Current patient involvement in decisions about breast reconstruction appeared to be high: fifteen studies described elements of patient involvement or SDM (Alderman et al., 2011; Causarano et al., 2015; Fasse et al., 2017; Flitcroft et al., 2016; Fu et al., 2017; Hamnett & Subramanian, 2016; Heller, Parker, Youssef, & Miller, 2008; Kadmon, Noy, Billig, & Tzur, 2016; Lee et al., 2010; Morrow et al., 2014; Ogrodnik et al., 2016; Potter et al., 2013; Sherman et al., 2016; Zielinski et al., 2015), and patients in two studies specifically reported feeling involved in decision‐making (SDM5) (Kadmon et al., 2016; Morrow et al., 2014). SDM about breast reconstruction led to less conflict around decisions and to more satisfaction with the information provided (SDM4) (Sherman et al., 2016). By contrast, four studies reported that patients experienced decision‐making uncertainty (Alderman et al., 2011; Fu et al., 2017; Sherman et al., 2016; Zielinski et al., 2015) and eight studies recommended further improvement of information provision (SDM3) (Alderman et al., 2011; Causarano et al., 2015; Fu et al., 2017; Hamnett & Subramanian, 2016; Heller et al., 2008; Morrow et al., 2014; Ogrodnik et al., 2016; Potter et al., 2013). This could be addressed by using one of four decision aids that have been developed (SDM7) (Causarano et al., 2015; Heller et al., 2008; Sherman et al., 2016; Temple‐Oberle et al., 2014).

In younger patients, breast cancer treatment can interfere with the desire to have a family. Four studies described the decision to get pregnant after treatment for breast cancer (Benedict et al., 2017; Corney & Swinglehurst, 2014; Gorman, Usita, Madlensky, & Pierce, 2011; Hsieh & Huang, 2017). Although this decision may feel like a risk, there is consensus that pregnancy following breast cancer is safe (Corney & Swinglehurst, 2014). Nevertheless, both patients and physicians have expressed concerns about the potential for pregnancy to increase recurrence risk in patients with hormone‐sensitive breast cancer (PS4) (Corney & Swinglehurst, 2014; Gorman et al., 2011; Hsieh & Huang, 2017). Patients not only felt under informed (SDM3) (Corney & Swinglehurst, 2014), but also, patients worried whether breast cancer and its treatment would negatively affect the health of a future child (PS4) (Corney & Swinglehurst, 2014; Hsieh & Huang, 2017). In general, there was a wide variety in the level of concern about fertility and getting pregnant. The importance of family‐building depended on personal circumstances, values and expectations (Corney & Swinglehurst, 2014; Gorman et al., 2011; Hsieh & Huang, 2017). In a study of Chinese breast cancer survivors, social and cultural perceptions about having children were important motives (PS1) (Hsieh & Huang, 2017). Although all three included studies described patient involvement in decisions about fertility management, it was also noted that the information provided could be improved (SDM3).

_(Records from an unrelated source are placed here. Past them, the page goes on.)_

-- ==== Sys2Proof/Machine/FlashSlots.lean ====
section
/-! DEFINITION. Flash slots: transfers of whole units between context DRAM and module flash (16 R460, R461). -/

namespace Sys2Proof.Machine

/-- Bytes of a flash unit. -/
abbrev unitBytes : Nat := 4096
/-- The first unit that a slot may touch. -/
abbrev firstUnit : Nat := 0x00400000
/-- The last unit of the flash. -/
abbrev lastUnit : Nat := 0x746A5287
/-- A semaphore name that names none. -/
abbrev noSem : Word := 0xFFFFFFFFFFFFFFFF

/-- A slot. -/
def State.flashSlot (s : State) (i : Nat) : FlashSlot := s.flashSlots.get .reset i
/-- The state with a slot replaced. -/
def State.setFlashSlot (s : State) (i : Nat) (x : FlashSlot) : State := { s with flashSlots := s.flashSlots.set .reset i x }

/-- Slot statuses (R460). -/
abbrev flashDone : BitVec 3 := 1
/-- Status. -/
abbrev flashRejected : BitVec 3 := 2
/-- Status. -/
abbrev flashAbandoned : BitVec 3 := 3
/-- Status. -/
abbrev flashPoisoned : BitVec 3 := 4

/-- FLS_CTL as it reads. -/
def FlashSlot.ctlWord (x : FlashSlot) : Word := x.ctl ||| flagAt 8 x.run.isSome ||| putAt 9 x.status.toNat

/-- The semaphore that a client outside the cores names, or none; an error where the name fails (09 R242, R243). -/
def outerSem (s : State) (k : CtxId) (name : Word) : Except Unit (Option SemId) :=
  if name = noSem then .ok none
  else match frontSem s k name with
    | some n => .ok (some n)
    | none => .error ()

/-- The add of a client outside the cores, with release (R460, R463). -/
def signalOuter (k : CtxId) (n : Option SemId) (s : State) : State :=
  match n with
  | some n => arrive n (.add (farRank n rankHost) k (BitVec.ofNat 64 (semNameWord n)) 1) s
  | none => s

/-- The flash extent of a transfer is inside the flash that slots may touch. -/
def flashExtent (unit units : Nat) : Bool := units == 0 || (decide (firstUnit ≤ unit) && decide (unit + units ≤ lastUnit + 1))

/-- The checks of a go that reject it (R460): what the transfer will be. -/
def flashChecks (s : State) (x : FlashSlot) (v : Word) : Except Unit FlashRun := do
  let k : CtxId := Fin.ofNat 64 (bitsAt v 2 6)
  let dir := bitAt v 1
  let units := bitsAt v 16 32
  let addr := bitsAt x.addr 12 33 * unitBytes
  let unit := bitsAt x.off 0 31
  if units = 0xFFFFFFFF then .error ()
  if !flashExtent unit units then .error ()
  let pages ← match mapExtent s k addr (units * unitBytes) { r := !dir, w := dir } true .empty with
    | .ok t => .ok t
    | .error _ => .error ()
  let n ← outerSem s k x.sem
  .ok ⟨dir, k, units, addr, unit, n, pages⟩

/-- What a write of FLS_CTL meets: none where it is refused as a non-owner write is. A rejected go changes the status
alone; without go, the reserved count alone is rejected (00 R11). -/
def writeFlashCtl (i : Nat) (secure : Bool) (v : Word) (s : State) : Option State :=
  let x := s.flashSlot i
  let fields := v &&& (maskAt 1 7 ||| maskAt 16 32)
  if !bitAt v 0 then if bitsAt v 16 32 = 0xFFFFFFFF then none else some (s.setFlashSlot i { x with ctl := fields })
  else
    let c := s.ctx (bitsAt v 2 6)
    if x.run.isSome || !c.en || (c.conf && !secure) then none
    else match flashChecks s x v with
      | .error _ => some (s.setFlashSlot i { x with status := flashRejected })
      | .ok r => some (s.setFlashSlot i { x with ctl := fields, run := some r })

/-- Bytes of a unit of the flash. -/
def flashUnit (s : State) (u : Nat) : Bytes := (List.range unitBytes).map fun i => s.flashMem.get 0 (unitBytes * u + i)

/-- One unit written to flash: a unit with a poisoned word reads uncorrectable afterwards (15 R424). -/
def toFlash (r : FlashRun) (s : State) (i : Nat) : State :=
  let a := r.addr + unitBytes * i
  let s := s.touchVia r.pages a unitBytes
  let u := r.unit + i
  { s with
    flashMem := (s.bytesVia r.pages a unitBytes).zipIdx.foldl
      (fun (t : Table Byte) (p : Byte × Nat) => t.set 0 (unitBytes * u + p.2) p.1) s.flashMem
    flashBad := s.flashBad.set false u (s.poisonedVia r.pages a unitBytes) }

/-- One unit read from flash, or delivered poisoned. -/
def fromFlash (r : FlashRun) (bad : Nat → Bool) (s : State) (i : Nat) : State :=
  let a := r.addr + unitBytes * i
  let u := r.unit + i
  if bad u then s.writeVia r.pages a (s.bytesVia r.pages a unitBytes) fun _ => true
  else s.writeVia r.pages a (flashUnit s u) fun _ => false

/-- The bytes that a flash read delivers. -/
def flashPayload (s : State) (r : FlashRun) : Bytes := (List.range r.units).flatMap fun i => flashUnit s (r.unit + i)

/-- FLASH_SLOT_COMPLETE: the units are moved, a read is in the journal, the semaphore is signalled (R460, R467). -/
def execFlashSlotComplete (slot : Fin 4) (unreadable : List Nat) (s : State) : Answer :=
  let x := s.flashSlot slot.val
  match x.run with
  | none => .next s
  | some r =>
    let bad (u : Nat) : Bool := unreadable.contains u || s.flashBad.get false u
    let hurt := r.dir && (List.range r.units).any fun i => bad (r.unit + i)
    let s := s.setFlashSlot slot.val { x with run := none, status := if hurt then flashPoisoned else flashDone }
    let moved := if r.dir then
        journalBytes r.ctx { kind := 0x09, src := slot.val, addr := r.addr, poisoned := hurt } (flashPayload s r)
          ((List.range r.units).foldl (fromFlash r bad) s)
      else (List.range r.units).foldl (toFlash r) s
    .next (signalOuter r.ctx r.sem moved)

/-! ## Abandoned transfers (R461) -/

/-- The words of an abandoned operation: each holds its old or its new value, by choice (R461, 14 R398). -/
def halfWritten (done : State) (s : State) (w : Nat) : State :=
  let p := s.choose
  if p.1 then
    { p.2 with mem := putBytes p.2.mem (8 * w) (done.bytes (8 * w) 8), poison := p.2.poison.set false w (done.wordPoisoned w) }
  else p.2

/-- A unit of the flash range of an abandoned write: old or new, by choice. -/
def halfFlash (done : State) (s : State) (u : Nat) : State :=
  let p := s.choose
  if p.1 then
    { p.2 with
      flashMem := (List.range unitBytes).foldl
        (fun (t : Table Byte) i => t.set 0 (unitBytes * u + i) (done.flashMem.get 0 (unitBytes * u + i))) p.2.flashMem
      flashBad := p.2.flashBad.set false u (done.flashBad.get false u) }
  else p.2

/-- A slot's transfer is abandoned: no semaphore is signalled. -/
def abandonFlash (s : State) (i : Nat) : State :=
  let x := s.flashSlot i
  match x.run with
  | none => s
  | some r =>
    let s := s.setFlashSlot i { x with run := none, status := flashAbandoned }
    if r.dir then
      let done := (List.range r.units).foldl (fromFlash r fun u => s.flashBad.get false u) s
      (wordsVia r.pages r.addr (r.units * unitBytes)).foldl (halfWritten done) s
    else
      let done := (List.range r.units).foldl (toFlash r) s
      (List.range' r.unit r.units).foldl (halfFlash done) s

/-- The transfers of a context, or all, are abandoned. -/
def abandonSlots (p : CtxId → Bool) (s : State) : State :=
  (List.range 4).foldl (fun s i => match (s.flashSlot i).run with
    | some r => if p r.ctx then abandonFlash s i else s
    | none => s) s

end Sys2Proof.Machine
end

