/-- The 8 bytes of an entry under .F32X2: hi above lo, and its count (R85). -/
def pairRow (x : EngineSt) (ai : AReg) (m cols : Nat) : DrainRow :=
  let es := (List.range cols).map fun n => x.entry ai m n
  ⟨es.flatMap fun p => leBytes 4 p.2.toNat ++ leBytes 4 p.1.toNat, [], es.map fun p => entryCount p.1 false⟩

/-- MDRAIN.F32X2. -/
def execMdrainF32x2 (c : CoreId) (e : EngId) (ai : AReg) (r0 : Fin 128) (tD : TReg) (gk gl : GReg) (s : State) : Answer :=
  issueDrain (.mdrainF32x2 c e ai r0 tD gk gl) c e s fun v s =>
    match drainIssueChecks c v tD gk gl .fp32 true false with
    | .error t => .trap t s
    | .ok (d, _, _) =>
      if d.isEmpty then .done s
      else match drainEngineChecks e (s.core c.val) ai r0.val d true false with
        | .error t => .trap t s
        | .ok () =>
          let s := accParity c e ai v.pc (mmaWords ((s.core c.val).engine e) ai r0.val d.rows d.cols) s
          let x := (s.core c.val).engine e
          let s := (List.range d.rows).foldl (fun s i =>
            drainWriteRow c .fp32 true d i (x.isPoisoned ai)
              ((List.range d.cols).map fun n => x.entryPoisoned ai (r0.val + i) n) (pairRow x ai (r0.val + i) d.cols) s) s
          let bad := (drainEntries r0.val d).any fun p => x.entryPoisoned ai p.1 p.2
          .done (s.setCore c.val ((s.core c.val).sawPoison bad))

end Sys2Proof.Machine
end

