-- ==== Sys2Proof/Machine/Tdisp.lean ====
section
/-! DEFINITION. The trusted device interfaces: locking, starting, stopping and failing, and what a reset's completion
does for them (19 R509 to R515, 14 R396, R397). -/

namespace Sys2Proof.Machine

/-- The security core answers: the device has booted and the core is up. -/
def secUp (s : State) : Bool := powered s && s.boot.done && s.boot.result != 3 && !(s.proc 0).down

/-- A message can come and be answered on the PF's DOE mailbox (13 R379). -/
def doeUp (s : State) : Bool := secUp s && s.host.up

/-- TDISP response codes (PCIe TDISP 1.0). -/
abbrev tdLocked : Nat := 0x03
/-- Response code. -/
abbrev tdReport : Nat := 0x04
/-- Response code. -/
abbrev tdStarted : Nat := 0x06
/-- Response code. -/
abbrev tdStopped : Nat := 0x07
/-- Response code. -/
abbrev tdError : Nat := 0x7F

/-- The TDISP error response (R510). -/
def tdRefuse (vf : CtxId) (s : State) : State := s.emit (.tdisp vf tdError [])

/-- The context of a TDI: the one locked with it. -/
def tdiContext (s : State) (vf : CtxId) : Option CtxId := s.sec.tdiCtx.get none vf.val

/-- A context that LOCK_INTERFACE takes: enabled, no core assigned, every submission queue disabled. -/
def lockable (s : State) (k : CtxId) : Bool := (s.ctx k.val).en && !contextBusy s k && (queuesOf s k).isEmpty

/-- LOCK_INTERFACE (R510). -/
def execLockInterface (vf : CtxId) (s : State) : Answer :=
  if !doeUp s then .next s
  else match boundCtx s vf with
    | some k =>
      if s.tdi vf == .unlocked && lockable s k then
        let s := s.setTdi vf .locked
        let s := { s with sec := { s.sec with tdiCtx := s.sec.tdiCtx.set none vf.val (some k) } }
        .next ((s.setCtx k.val { s.ctx k.val with frozen := true }).emit (.tdisp vf tdLocked []))
      else .next (tdRefuse vf s)
    | none => .next (tdRefuse vf s)

/-! ## The interface report (R511) -/

/-- Frames assigned to a context. -/
def framesOf (s : State) (k : CtxId) : List Nat :=
  (List.range 1536).filter fun f => let b := s.atu.frm.get 0 f; b.getLsbD 7 && b.toNat % 64 == k.val

/-- The bitmap of a context's frames. -/
def frameBitmap (s : State) (k : CtxId) : Bytes := leBytes 192 ((framesOf s k).map fun f => 2 ^ f).sum

/-- Bytes of a first-level and of a second-level table (08 R219). -/
abbrev firstLevelBytes : Nat := 0x40000
/-- Of a second-level table. -/
abbrev secondLevelBytes : Nat := 0x1000

/-- Physical address of the first-level table. -/
def Ctx.tableAt (c : Ctx) : Nat := bitsAt c.atuPtb 18 23 * 0x40000

/-- The second-level tables that the first level references, in ascending context address. -/
def secondTables (s : State) (c : Ctx) : List Nat :=
  (List.range 32768).filterMap fun i =>
    let e := leNat (s.bytes (c.tableAt + 8 * i) 8)
    if e.testBit 0 && !e.testBit 1 then some (field e 12 29 * 4096) else none

/-- The digest of the translation tables. -/
def tablesDigest (s : State) (c : Ctx) : Bytes :=
  sha3_256 (s.bytes c.tableAt firstLevelBytes ++ (secondTables s c).flatMap fun a => s.bytes a secondLevelBytes)

/-- The digest of the buffer descriptor table. -/
def buffersDigest (s : State) (c : Ctx) : Bytes := sha3_256 (s.bytes (c.bufAddr 0) (32 * c.bufCount))

/-- The device-specific area of the report. -/
def interfaceReport (s : State) (k : CtxId) : Bytes :=
  let c := s.ctx k.val
  leBytes 8 c.gfeCtx.toNat ++ leBytes 8 c.gfeBdt.toNat ++ leBytes 8 c.atuPtb.toNat ++ leBytes 8 c.semAllot.toNat
    ++ leBytes 8 c.jnlCtl.toNat ++ leBytes 8 c.jnlBase.toNat ++ frameBitmap s k ++ tablesDigest s c ++ buffersDigest s c

/-- GET_DEVICE_INTERFACE_REPORT. -/
def execGetDeviceInterfaceReport (vf : CtxId) (s : State) : Answer :=
  if !doeUp s then .next s
  else match s.tdi vf, tdiContext s vf with
    | .locked, some k => .next (s.emit (.tdisp vf tdReport (interfaceReport s k)))
    | .run, some k => .next (s.emit (.tdisp vf tdReport (interfaceReport s k)))
    | _, _ => .next (tdRefuse vf s)

/-! ## Start, stop, error (R510, R514) -/

/-- START_INTERFACE: a partition reset begins. -/
def execStartInterface (vf : CtxId) (s : State) : Answer :=
  if !doeUp s then .next s
  else match s.tdi vf, tdiContext s vf with
    | .locked, some k =>
      if s.host.ideLink && s.host.ideCm && (s.ctx k.val).en then .next ((startReset k .partition [] s).setTdi vf .starting)
      else .next (tdRefuse vf s)
    | _, _ => .next (tdRefuse vf s)

/-- STOP_INTERFACE: a partition reset begins. -/
def execStopInterface (vf : CtxId) (s : State) : Answer :=
  let stop (k : CtxId) : State := (startReset k .partition [] s).setTdi vf (.stopping true)
  if !doeUp s then .next s
  else match s.tdi vf, tdiContext s vf with
    | .locked, some k => .next (stop k)
    | .run, some k => .next (stop k)
    | .error, some k => .next (stop k)
    | _, _ => .next (tdRefuse vf s)

/-- What fails the trusted interface of a context: a stream that has stopped, the link, or an access under R380. -/
def tdiBroken (s : State) (k : CtxId) : Bool :=
  !s.host.ideLink || !s.host.ideCm || !s.host.up || (s.ctx k.val).fenced

/-- TDI_ERROR: the TDI of a confidential context enters ERROR; its context is fenced and reset (R514, 13 R380). -/
def execTdiError (vf : CtxId) (s : State) : Answer :=
  match s.tdi vf, tdiContext s vf with
  | .run, some k =>
    if tdiBroken s k && (s.ctx k.val).conf then .next (startReset k .context [] (fenceContext k (s.setTdi vf .error)))
    else .next s
  | _, _ => .next s

/-! ## A reset completes (14 R396, R397, 19 R510, R514) -/

/-- The place of GFE_CTX.conf. -/
abbrev confBit : Word := 0x800

/-- START_INTERFACE ends: conf is set, and with it ownership moves (R512). -/
def finishStart (vf k : CtxId) (s : State) : State :=
  ((s.setCtx k.val { s.ctx k.val with gfeCtx := (s.ctx k.val).gfeCtx ||| confBit }).setTdi vf .run).emit
    (.tdisp vf tdStarted [])

/-- A frame zeroed and released. -/
def releaseFrame (s : State) (f : Nat) : State :=
  let s := zeroRange (f * frameBytes) frameBytes s
  { s with atu := { s.atu with frm := s.atu.frm.set 0 f (s.atu.frm.get 0 f &&& 0x7F) } }

/-- What STOP_INTERFACE does after its reset: the frames are zeroed and released, conf is cleared, the TDI is unlocked. -/
def finishStop (vf k : CtxId) (reply : Bool) (s : State) : State :=
  let s := (framesOf s k).foldl releaseFrame s
  let s := s.setCtx k.val { s.ctx k.val with
    gfeCtx := (s.ctx k.val).gfeCtx &&& ~~~confBit, fenced := false, frozen := false }
  let s := { s.setTdi vf .unlocked with
    sec := { (s.setTdi vf .unlocked).sec with tdiCtx := s.sec.tdiCtx.set none vf.val none } }
  if reply then s.emit (.tdisp vf tdStopped []) else s

/-- The TDI that holds a context. -/
def tdiHolding (s : State) (k : CtxId) : Option CtxId := allCtxs.find? fun v => tdiContext s v == some k

/-- What a completed reset of a context goes on with, by the state of its TDI. -/
def afterReset (k : CtxId) (s : State) : State :=
  match tdiHolding s k with
  | none => s
  | some vf =>
    match s.tdi vf with
    | .starting => finishStart vf k s
    | .flr => startReset k .partition [] (s.setTdi vf (.stopping false))
    | .stopping reply => finishStop vf k reply s
    | _ => s

/-- A function-level reset of the PF ends with the last reset in progress, and its fence lifts while the link is up
and pending vectors that are enabled and unmasked then go (13 R368, R378; DEDUCED, log entry 39). -/
def endFlr (s : State) : State :=
  if s.host.flr && allCtxs.all fun k => (s.ctx k.val).resetRun.isNone then
    allCtxs.foldl (fun s fn => sendPending fn s) { s with host := { s.host with flr := false, fence := !s.host.up } }
  else s

/-- RESET_COMPLETE: steps 4 and 5 (14 R396), and what the TDISP message that asked for the reset goes on with. -/
def execResetComplete (ctx : CtxId) (failedSelfTest : List CoreId) (s : State) : Answer :=
  if (s.ctx ctx.val).resetRun.isNone then .next s else .next (endFlr (afterReset ctx (completeReset ctx failedSelfTest s)))

end Sys2Proof.Machine
end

Anti‐hormonal therapy may cause infertility in pre‐menopausal patients. Those on anti‐hormonal therapy may therefore have to wait to the end of the treatment period (i.e., 5 years), while may be accompanied by an age‐related decline in fertility (PS1). In some patients, oncologists were willing to discuss the option of a reduced duration of anti‐hormonal treatment (Corney & Swinglehurst, 2014). Another study recognised the need to counsel patients about family‐building periodically during anti‐hormonal treatment (Benedict et al., 2017). Indeed, fertility counselling may remain important throughout follow‐up because treatment‐affected fertility may have negative psychosocial consequences (Gorman et al., 2011; Hsieh & Huang, 2017).

Chemotherapy treatment can also lead to reduced fertility. Therefore, patients should have the option to choose from a range of artificial reproductive techniques, including ovarian stimulation, and oocyte or embryo cryopreservation, before treatment (PS0) (Corney & Swinglehurst, 2014). These decisions will also affect decision‐making during follow‐up, for instance, patients who have opted for artificial reproductive techniques before treatment will have to decide on what to do with their preserved oocytes or embryos after treatment (PS0). All patients in a study by Corney and Swinglehurst (2014) indicated that they would not use the embryos or oocytes if they were able to conceive naturally, leading to moral decision about what to do with the oocytes or embryos.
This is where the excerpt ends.